Somewhere below is a line with "clamped (R294). -/" and, later, a line with "f) f Val.mulX)"; repeat those two lines and all the lines between them, exactly as they are.

*** Available records Section Begins ***

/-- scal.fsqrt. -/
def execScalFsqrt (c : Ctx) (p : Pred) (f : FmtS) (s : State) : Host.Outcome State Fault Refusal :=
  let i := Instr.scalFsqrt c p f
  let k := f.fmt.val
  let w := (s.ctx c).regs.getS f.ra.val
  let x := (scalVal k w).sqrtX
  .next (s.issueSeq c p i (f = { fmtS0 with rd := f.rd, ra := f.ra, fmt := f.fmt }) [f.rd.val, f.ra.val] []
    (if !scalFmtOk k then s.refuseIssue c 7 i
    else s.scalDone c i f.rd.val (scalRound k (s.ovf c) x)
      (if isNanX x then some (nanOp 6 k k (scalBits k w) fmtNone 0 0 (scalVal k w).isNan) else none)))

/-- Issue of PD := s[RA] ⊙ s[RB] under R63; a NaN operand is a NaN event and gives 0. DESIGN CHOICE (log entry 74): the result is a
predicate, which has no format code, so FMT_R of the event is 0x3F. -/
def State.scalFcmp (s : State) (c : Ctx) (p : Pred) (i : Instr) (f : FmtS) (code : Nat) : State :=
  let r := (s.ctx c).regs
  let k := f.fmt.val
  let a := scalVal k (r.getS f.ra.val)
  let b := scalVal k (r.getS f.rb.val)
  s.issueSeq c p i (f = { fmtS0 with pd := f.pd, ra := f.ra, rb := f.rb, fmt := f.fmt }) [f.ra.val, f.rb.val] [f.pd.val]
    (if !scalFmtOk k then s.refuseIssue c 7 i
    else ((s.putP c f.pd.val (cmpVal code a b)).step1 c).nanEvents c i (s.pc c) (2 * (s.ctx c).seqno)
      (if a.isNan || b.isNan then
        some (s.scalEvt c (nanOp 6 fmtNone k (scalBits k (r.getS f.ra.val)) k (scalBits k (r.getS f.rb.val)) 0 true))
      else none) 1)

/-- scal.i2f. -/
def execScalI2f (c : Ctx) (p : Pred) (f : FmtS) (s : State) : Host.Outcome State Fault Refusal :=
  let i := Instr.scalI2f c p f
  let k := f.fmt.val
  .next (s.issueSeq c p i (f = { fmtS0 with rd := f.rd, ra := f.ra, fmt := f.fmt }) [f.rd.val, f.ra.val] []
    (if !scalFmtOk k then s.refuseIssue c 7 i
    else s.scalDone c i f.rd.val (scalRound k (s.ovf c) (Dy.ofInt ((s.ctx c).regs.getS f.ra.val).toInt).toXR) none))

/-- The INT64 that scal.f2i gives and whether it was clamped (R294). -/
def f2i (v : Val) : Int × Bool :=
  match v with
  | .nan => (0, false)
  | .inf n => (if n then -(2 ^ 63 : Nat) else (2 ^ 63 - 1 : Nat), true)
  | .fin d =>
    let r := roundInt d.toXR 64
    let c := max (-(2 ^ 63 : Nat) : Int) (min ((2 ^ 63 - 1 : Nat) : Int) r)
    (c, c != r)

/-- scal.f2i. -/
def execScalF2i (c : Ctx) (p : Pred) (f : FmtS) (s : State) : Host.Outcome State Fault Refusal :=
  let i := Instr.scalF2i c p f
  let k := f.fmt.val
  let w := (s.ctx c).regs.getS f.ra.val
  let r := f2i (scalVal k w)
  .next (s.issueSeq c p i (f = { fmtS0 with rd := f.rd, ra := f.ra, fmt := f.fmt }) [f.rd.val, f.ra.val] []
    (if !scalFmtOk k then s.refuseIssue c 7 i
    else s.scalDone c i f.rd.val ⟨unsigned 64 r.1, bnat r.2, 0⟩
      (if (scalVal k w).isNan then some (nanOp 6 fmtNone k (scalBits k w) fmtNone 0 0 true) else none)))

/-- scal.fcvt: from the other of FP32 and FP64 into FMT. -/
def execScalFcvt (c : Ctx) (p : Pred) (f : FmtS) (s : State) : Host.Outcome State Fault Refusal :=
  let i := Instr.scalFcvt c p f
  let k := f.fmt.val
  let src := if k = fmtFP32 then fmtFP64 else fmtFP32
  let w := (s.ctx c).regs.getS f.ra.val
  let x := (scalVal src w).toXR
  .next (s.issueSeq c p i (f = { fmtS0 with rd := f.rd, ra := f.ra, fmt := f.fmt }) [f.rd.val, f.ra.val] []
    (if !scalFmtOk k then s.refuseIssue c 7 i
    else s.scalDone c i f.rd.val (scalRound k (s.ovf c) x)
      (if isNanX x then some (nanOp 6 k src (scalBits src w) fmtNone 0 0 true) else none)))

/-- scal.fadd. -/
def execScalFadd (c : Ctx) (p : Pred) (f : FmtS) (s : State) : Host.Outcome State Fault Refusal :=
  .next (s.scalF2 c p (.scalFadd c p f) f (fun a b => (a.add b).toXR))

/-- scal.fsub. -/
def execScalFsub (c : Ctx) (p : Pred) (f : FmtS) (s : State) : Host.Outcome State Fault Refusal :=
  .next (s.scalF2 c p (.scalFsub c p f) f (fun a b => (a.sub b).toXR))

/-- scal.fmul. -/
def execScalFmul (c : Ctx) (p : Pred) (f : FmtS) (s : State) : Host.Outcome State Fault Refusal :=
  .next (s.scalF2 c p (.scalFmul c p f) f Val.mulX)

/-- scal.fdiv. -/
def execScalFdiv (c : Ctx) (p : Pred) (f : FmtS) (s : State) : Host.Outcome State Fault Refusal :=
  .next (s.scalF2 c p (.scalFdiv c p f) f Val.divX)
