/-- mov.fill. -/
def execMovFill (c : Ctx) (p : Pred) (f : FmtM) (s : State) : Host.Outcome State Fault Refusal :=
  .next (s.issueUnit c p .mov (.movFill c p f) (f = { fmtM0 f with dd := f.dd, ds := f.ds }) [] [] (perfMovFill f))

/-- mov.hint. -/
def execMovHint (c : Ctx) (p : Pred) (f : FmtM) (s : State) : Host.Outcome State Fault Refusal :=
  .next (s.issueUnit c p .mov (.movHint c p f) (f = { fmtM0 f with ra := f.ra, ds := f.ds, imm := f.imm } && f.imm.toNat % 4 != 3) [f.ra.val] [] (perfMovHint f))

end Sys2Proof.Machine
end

*** Available records Section Ends ***

**Answer to this problem**.
/-- The INT64 that scal.f2i gives and whether it was clamped (R294). -/
def f2i (v : Val) : Int × Bool :=
  match v with
  | .nan => (0, false)
  | .inf n => (if n then -(2 ^ 63 : Nat) else (2 ^ 63 - 1 : Nat), true)
  | .fin d =>
    let r := roundInt d.toXR 64
    let c := max (-(2 ^ 63 : Nat) : Int) (min ((2 ^ 63 - 1 : Nat) : Int) r)
    (c, c != r)

/-- scal.f2i. -/
def execScalF2i (c : Ctx) (p : Pred) (f : FmtS) (s : State) : Host.Outcome State Fault Refusal :=
  let i := Instr.scalF2i c p f
  let k := f.fmt.val
  let w := (s.ctx c).regs.getS f.ra.val
  let r := f2i (scalVal k w)
  .next (s.issueSeq c p i (f = { fmtS0 with rd := f.rd, ra := f.ra, fmt := f.fmt }) [f.rd.val, f.ra.val] []
    (if !scalFmtOk k then s.refuseIssue c 7 i
    else s.scalDone c i f.rd.val ⟨unsigned 64 r.1, bnat r.2, 0⟩
      (if (scalVal k w).isNan then some (nanOp 6 fmtNone k (scalBits k w) fmtNone 0 0 true) else none)))

/-- scal.fcvt: from the other of FP32 and FP64 into FMT. -/
def execScalFcvt (c : Ctx) (p : Pred) (f : FmtS) (s : State) : Host.Outcome State Fault Refusal :=
  let i := Instr.scalFcvt c p f
  let k := f.fmt.val
  let src := if k = fmtFP32 then fmtFP64 else fmtFP32
  let w := (s.ctx c).regs.getS f.ra.val
  let x := (scalVal src w).toXR
  .next (s.issueSeq c p i (f = { fmtS0 with rd := f.rd, ra := f.ra, fmt := f.fmt }) [f.rd.val, f.ra.val] []
    (if !scalFmtOk k then s.refuseIssue c 7 i
    else s.scalDone c i f.rd.val (scalRound k (s.ovf c) x)
      (if isNanX x then some (nanOp 6 k src (scalBits src w) fmtNone 0 0 true) else none)))

/-- scal.fadd. -/
def execScalFadd (c : Ctx) (p : Pred) (f : FmtS) (s : State) : Host.Outcome State Fault Refusal :=
  .next (s.scalF2 c p (.scalFadd c p f) f (fun a b => (a.add b).toXR))

/-- scal.fsub. -/
def execScalFsub (c : Ctx) (p : Pred) (f : FmtS) (s : State) : Host.Outcome State Fault Refusal :=
  .next (s.scalF2 c p (.scalFsub c p f) f (fun a b => (a.sub b).toXR))

/-- scal.fmul. -/
def execScalFmul (c : Ctx) (p : Pred) (f : FmtS) (s : State) : Host.Outcome State Fault Refusal :=
  .next (s.scalF2 c p (.scalFmul c p f) f Val.mulX)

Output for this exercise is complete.